=== Dataset items ===
/-- A unit that fails its self-test leaves service at once. -/
theorem Fyster.unsaid_retireNow {f : Fyster} {u : Nat} (h : f.serving u = true) :
    (f.retireNow u).unworn.unsaid = (f.outOfService u).unworn.unsaid := by
  have hstart := Fyster.unworn_unsaid_congr ((f.outOfService u).unsaid_recovStart 8)
  have hmark (g : Fyster) : (g.markSwap u).unworn.unsaid = g.unworn.unsaid := by
    simp only [Fyster.markSwap]
    split <;> rfl
  have hnone (g : Fyster) : (g.wornNoSpare u 4).unworn.unsaid = g.unworn.unsaid := by
    simp only [Fyster.wornNoSpare, if_true]
    exact (Fyster.unworn_unsaid_congr ((Fyster.unsaid_wearNotice _ _ _ _ _ _).trans (Fyster.unsaid_log _ _))).trans rfl
  simp only [Fyster.retireNow, h, Bool.not_true, Bool.and_false, Bool.false_eq_true, if_false]
  split
  · exact (hmark _).trans hstart
  · exact (hnone _).trans hstart

theorem Fyster.rd_retireNow {f : Fyster} {u i j : Nat} (h : f.serving u = true)
    (hkey : (fyReportKeys ++ noticeKeys).contains (objKey i j) = false) :
    (f.retireNow u).rd i j = (f.outOfService u).rd i j :=
  Fyster.rd_of_unsaid (f := (f.retireNow u).unworn) (g := (f.outOfService u).unworn) (Fyster.unsaid_retireNow h) hkey

theorem spareKind_sumac (e : Fin 5) : spareKind (528 + e.val) = .sumac e.val := by
  revert e
  decide

theorem spareKind_merge (e : Fin 18) : spareKind (600 + e.val) = .merge e.val := by
  revert e
  decide

theorem spareKind_juniper (l : Fin 72) : spareKind (640 + l.val) = .juniper l.val := by
  revert l
  decide

theorem Fyster.selftest_of_fail {f : Fyster} {u : Nat} (h : f.part.swaps u = 0) : f.selftest u false = f.retireNow u := by
  simp only [Fyster.selftest, h, Nat.lt_irrefl, decide_false, Bool.or_self, Bool.false_eq_true, if_false]

theorem Fyster.selftest_of_pass (f : Fyster) (u : Nat) : f.selftest u true = f := rfl

theorem Fyster.mergeSelftest_of_fail {f : Fyster} {e : Fin 18} (hin : bitOf (f.rd 0x3400 1) e.val = true)
    (hswaps : f.part.swaps (600 + e.val) = 0) :
    (f.selftest (600 + e.val) false).rd 0x3400 1 = setBit (f.rd 0x3400 1) e.val false := by
  have hserving : f.serving (600 + e.val) = true := by
    simp only [Fyster.serving, spareKind_merge, hin]
  rw [Fyster.selftest_of_fail hswaps, Fyster.rd_retireNow hserving (by decide)]
  simp only [Fyster.outOfService, spareKind_merge]
  exact Part.rd_wr_self _ _ _ _

theorem Fyster.juniperSelftest_of_fail {f : Fyster} {l : Fin 72} {i : Nat} (hl : l.val < 64)
    (hlogical : f.jun.logical l.val = some i) (hin : bitOf (f.rd 0x4400 1) i = true) (hswaps : f.part.swaps (640 + l.val) = 0) :
    (f.selftest (640 + l.val) false).rd 0x4400 1 = setBit (f.rd 0x4400 1) i false := by
  have hserving : f.serving (640 + l.val) = true := by
    simp only [Fyster.serving, spareKind_juniper, hlogical, hin]
  rw [Fyster.selftest_of_fail hswaps, Fyster.rd_retireNow hserving (by decide)]
  simp only [Fyster.outOfService, spareKind_juniper, if_neg (Nat.not_le.mpr hl), hlogical]
  exact Part.rd_wr_self _ _ _ _

/-- R227: an engine of Sumac whose block fails its check leaves service and is counted. -/
theorem Fyster.sumacDone_of_fail {f : Fyster} {e : Fin 5} (hin : bitOf (f.rd 0x4800 1) e.val = true) :
    (f.sumacDone e.val false).rd 0x4800 1 = setBit (f.rd 0x4800 1) e.val false ∧
      (f.sumacDone e.val false).rd 0x4800 5 = raised 0x4800 5 (f.rd 0x4800 5) 1 := by
  have hserving : f.serving (528 + e.val) = true := by
    simp only [Fyster.serving, spareKind_sumac, hin]
  have hcase (g : Fyster) (hg : g.part.obj = f.part.obj) :
      ((g.counted 512 0x4800 5 1).retireNow (528 + e.val)).rd 0x4800 1 = setBit (f.rd 0x4800 1) e.val false ∧
        ((g.counted 512 0x4800 5 1).retireNow (528 + e.val)).rd 0x4800 5 = raised 0x4800 5 (f.rd 0x4800 5) 1 := by
    have hrd (i j : Nat) : g.rd i j = f.rd i j := by
      simp only [Fyster.rd, Part.rd, hg]
    have hmap : (g.counted 512 0x4800 5 1).rd 0x4800 1 = f.rd 0x4800 1 :=
      (Fyster.rd_of_bareBut (ks := []) (Fyster.bare_log _ _) (by decide)).trans
        ((Part.rd_bump_other g.part 1 (by decide)).trans (hrd 0x4800 1))
    have hcount : (g.counted 512 0x4800 5 1).rd 0x4800 5 = raised 0x4800 5 (f.rd 0x4800 5) 1 :=
      (Fyster.rd_of_bareBut (ks := []) (Fyster.bare_log _ _) (by decide)).trans
        ((Part.rd_wr_self _ _ _ _).trans (congrArg (raised 0x4800 5 · 1) (hrd 0x4800 5)))
    have hserving : (g.counted 512 0x4800 5 1).serving (528 + e.val) = true := by
      simp only [Fyster.serving, spareKind_sumac, hmap, hin]
    rw [Fyster.rd_retireNow hserving (by decide), Fyster.rd_retireNow hserving (by decide)]
    simp only [Fyster.outOfService, spareKind_sumac, hmap]
    exact ⟨Part.rd_wr_self _ _ _ _, (Part.rd_wr_other _ _ (by decide)).trans hcount⟩
  simp only [Fyster.sumacDone, hserving, Bool.not_true, Bool.false_eq_true, if_false]
  split
  · exact hcase _ rfl
  · exact hcase _ rfl

/-! ### Spare banks of a TU (R102, R335) -/

theorem Tu.wearReading_of_sound {t : Tu} {r : WearReading} (husable : readingUsable r = true)
    (hworn : (t.part.wearRead t.limits r).2 = false) :
    t.wearReading r = { t with part := (t.part.wearRead t.limits r).1 } := by
  simp only [Tu.wearReading, husable, hworn, Bool.not_true, Bool.false_eq_true, if_false]

theorem Part.worn_wearRead {p : Part} {l : WearLimits} {r : WearReading} (h : (p.wearRead l r).2 = true) :
    (p.wearRead l r).1.worn r.unit = true := by
  have hix : monitorIx r.monitor ∈ List.range 3 := by
    cases r.monitor <;> decide
  simp only [Part.wearRead, Bool.and_eq_true] at h
  exact List.any_eq_true.mpr ⟨monitorIx r.monitor, hix, (congrArg Wear.worn (tget_tset_self _ _ _ _)).trans h.2⟩

theorem Tu.wearReading_of_worn {t : Tu} {r : WearReading} (husable : readingUsable r = true)
    (hworn : (t.part.wearRead t.limits r).2 = true) (hunit : r.unit < 88) (hswapped : t.bankSwapped r.unit = false)
    (hfree : t.freeBank ≠ none) :
    t.wearReading r = { t with
      part := { (t.part.wearRead t.limits r).1 with swapQ := t.part.swapQ ++ [r.unit] } } := by
  have hswapped : ({ t with part := (t.part.wearRead t.limits r).1 } : Tu).bankSwapped r.unit = false := hswapped
  have hfree : ({ t with part := (t.part.wearRead t.limits r).1 } : Tu).freeBank.isSome = true := Option.isSome_iff_ne_none.mpr hfree
  simp only [Tu.wearReading, husable, hworn, Bool.not_true, Bool.false_eq_true, if_false, if_true, Tu.markWorn, hunit, hswapped, hfree]
  rfl

theorem Tu.spareSwap_of_free {t : Tu} {u i : Nat} (hmem : u ∈ t.part.swapQ) (hu : u < 88) (hfree : t.freeBank = some i) :
    t.spareSwap u = ((({ t with spares := tset t.spares i u } : Tu).bump 0x2370 2 1 |> fun (t : Tu) =>
      ({ t with part := t.part.swapped u } : Tu)).bump 0x2D00 5 1).log (event 0x0010 224 224 224) := by
  simp only [Tu.spareSwap, List.contains_iff_mem.mpr hmem, Bool.not_true, Bool.false_eq_true, if_false, hu, if_true, hfree]

theorem Tu.spareSwap_spec {t : Tu} {u i : Nat} (hmem : u ∈ t.part.swapQ) (hu : u < 88) (hfree : t.freeBank = some i) :
    (t.spareSwap u).spares = tset t.spares i u ∧ (t.spareSwap u).part.swapQ = t.part.swapQ.filter (· != u) ∧
      (t.spareSwap u).rd 0x2D00 5 = raised 0x2D00 5 (t.rd 0x2D00 5) 1 ∧
      (t.spareSwap u).rd 0x2370 2 = raised 0x2370 2 (t.rd 0x2370 2) 1 ∧ (t.spareSwap u).mace = t.mace := by
  rw [Tu.spareSwap_of_free hmem hu hfree]
  generalize hswapped : (({ t with spares := tset t.spares i u } : Tu).bump 0x2370 2 1 |> fun (t : Tu) =>
      ({ t with part := t.part.swapped u } : Tu)) = v
  have hbare := Tu.bare_log (ks := []) (v.bump 0x2D00 5 1) (event 0x0010 224 224 224)
  have hswaps : v.rd 0x2D00 5 = t.rd 0x2D00 5 := by
    rw [← hswapped]
    exact Part.rd_bump_other _ _ (by decide)
  have hbanks : v.rd 0x2370 2 = raised 0x2370 2 (t.rd 0x2370 2) 1 := by
    rw [← hswapped]
    exact Part.rd_wr_self _ _ _ _
  refine ⟨(congrArg Tu.spares hbare :).trans ?_, (congrArg (fun b : Tu => b.part.swapQ) hbare :).trans ?_, ?_, ?_,
    (Tu.mace_log _ _).trans ?_⟩
  · rw [← hswapped]
    rfl
  · rw [← hswapped]
    rfl
  · refine (Tu.rd_of_bareBut (ks := []) hbare (by decide)).trans ?_
    exact (Part.rd_wr_self _ _ _ _).trans (congrArg (raised 0x2D00 5 · 1) hswaps)
  · refine (Tu.rd_of_bareBut (ks := []) hbare (by decide)).trans ?_
    exact (Part.rd_bump_other _ _ (by decide)).trans hbanks
  · rw [← hswapped]
    rfl

/-! ### Sumac blocks of a TU (R227, R228) -/

theorem Tu.sumacFlush_of_due {t : Tu} (hdue : t.sumac.opened + t.rd 0x2800 2 * 65536000 ≤ t.part.time.now)
    (hopen : t.sumac.block ≠ []) :
    t.sumacFlush = { t with sumac := { t.sumac with closed := t.sumac.closed ++ [t.sumac.block], block := [] } } := by
  simp only [Tu.sumacFlush, if_pos hdue, Tu.sumacClose, List.isEmpty_eq_false_iff.mpr hopen, Bool.false_eq_true, if_false]

/-- R227: a block that has passed its check is no FALLBACK block. -/
theorem blockKind_of_pass (plain : Bool) (bseq : Nat) (input : List Byte) :
    blockKind (sumacBlock plain false bseq input) ≠ 3 := by
  have hkind (k : Nat) (hk : k < 256) (input body crc : List Byte) : blockKind (sumacHead k bseq input body ++ crc) = k := by
    simp only [sumacHead, leBytes, packNat, blockKind, fieldAt, slice, List.cons_append, List.drop_zero, List.take_succ_cons,
      List.take_zero, leNat, BitVec.toNat_ofNat]
    omega
  simp only [sumacBlock, Bool.false_eq_true, if_false]
  split
  · exact fun h => absurd ((hkind 2 (by decide) _ _ _).symm.trans h) (by decide)
  · split
    · exact fun h => absurd ((hkind 2 (by decide) _ _ _).symm.trans h) (by decide)
    · exact fun h => absurd ((hkind 1 (by decide) _ _ _).symm.trans h) (by decide)

theorem Tu.sumacDone_of_pass {t : Tu} {b : List QRec} {r : List (List QRec)} (h : t.sumac.closed = b :: r) :
    (t.sumacDone true).sumac = { t.sumac with
        closed := r
        frags := t.sumac.frags ++ fragments (sumacBlock t.sumacPlain false t.sumac.bseq (b.flatMap fun q => wordsBytes q.r.words))
        sending := t.sumac.sending ++ [b]
        bseq := t.sumac.bseq + 1 } ∧
      (t.sumacDone true).rd 0x2800 3 = raised 0x2800 3 (t.rd 0x2800 3) 1 ∧ (t.sumacDone true).exp = t.exp ∧
      (t.sumacDone true).link = t.link := by
  have htake (k : Nat) (bs : List Byte) : (t.part.crcTake k bs).rd 0x2800 3 = t.rd 0x2800 3 := by
    simp only [Part.crcTake]
    split <;> rfl
  have hcount (u : Tu) (m n : Nat) (hu : u.rd 0x2800 3 = t.rd 0x2800 3) :
      (((u.bump 0x2800 3 1).bump 0x2800 4 m).bump 0x2800 5 n).rd 0x2800 3 = raised 0x2800 3 (t.rd 0x2800 3) 1 :=
    (Part.rd_bump_other _ _ (by decide)).trans ((Part.rd_bump_other _ _ (by decide)).trans
      ((Part.rd_wr_self _ _ _ _).trans (congrArg (raised 0x2800 3 · 1) hu)))
  simp only [Tu.sumacDone, h, Bool.not_true, if_neg (blockKind_of_pass _ _ _)]
  split
  · exact ⟨rfl, (Part.rd_bump_other _ _ (by decide)).trans (hcount _ _ _ (htake _ _)), rfl, rfl⟩
  · exact ⟨rfl, hcount _ _ _ (htake _ _), rfl, rfl⟩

=== The task ===
Retrieve each line of the data in which the word "wornNoSpare" can be found.

=== Solution ===
  have hnone (g : Fyster) : (g.wornNoSpare u 4).unworn.unsaid = g.unworn.unsaid := by
    simp only [Fyster.wornNoSpare, if_true]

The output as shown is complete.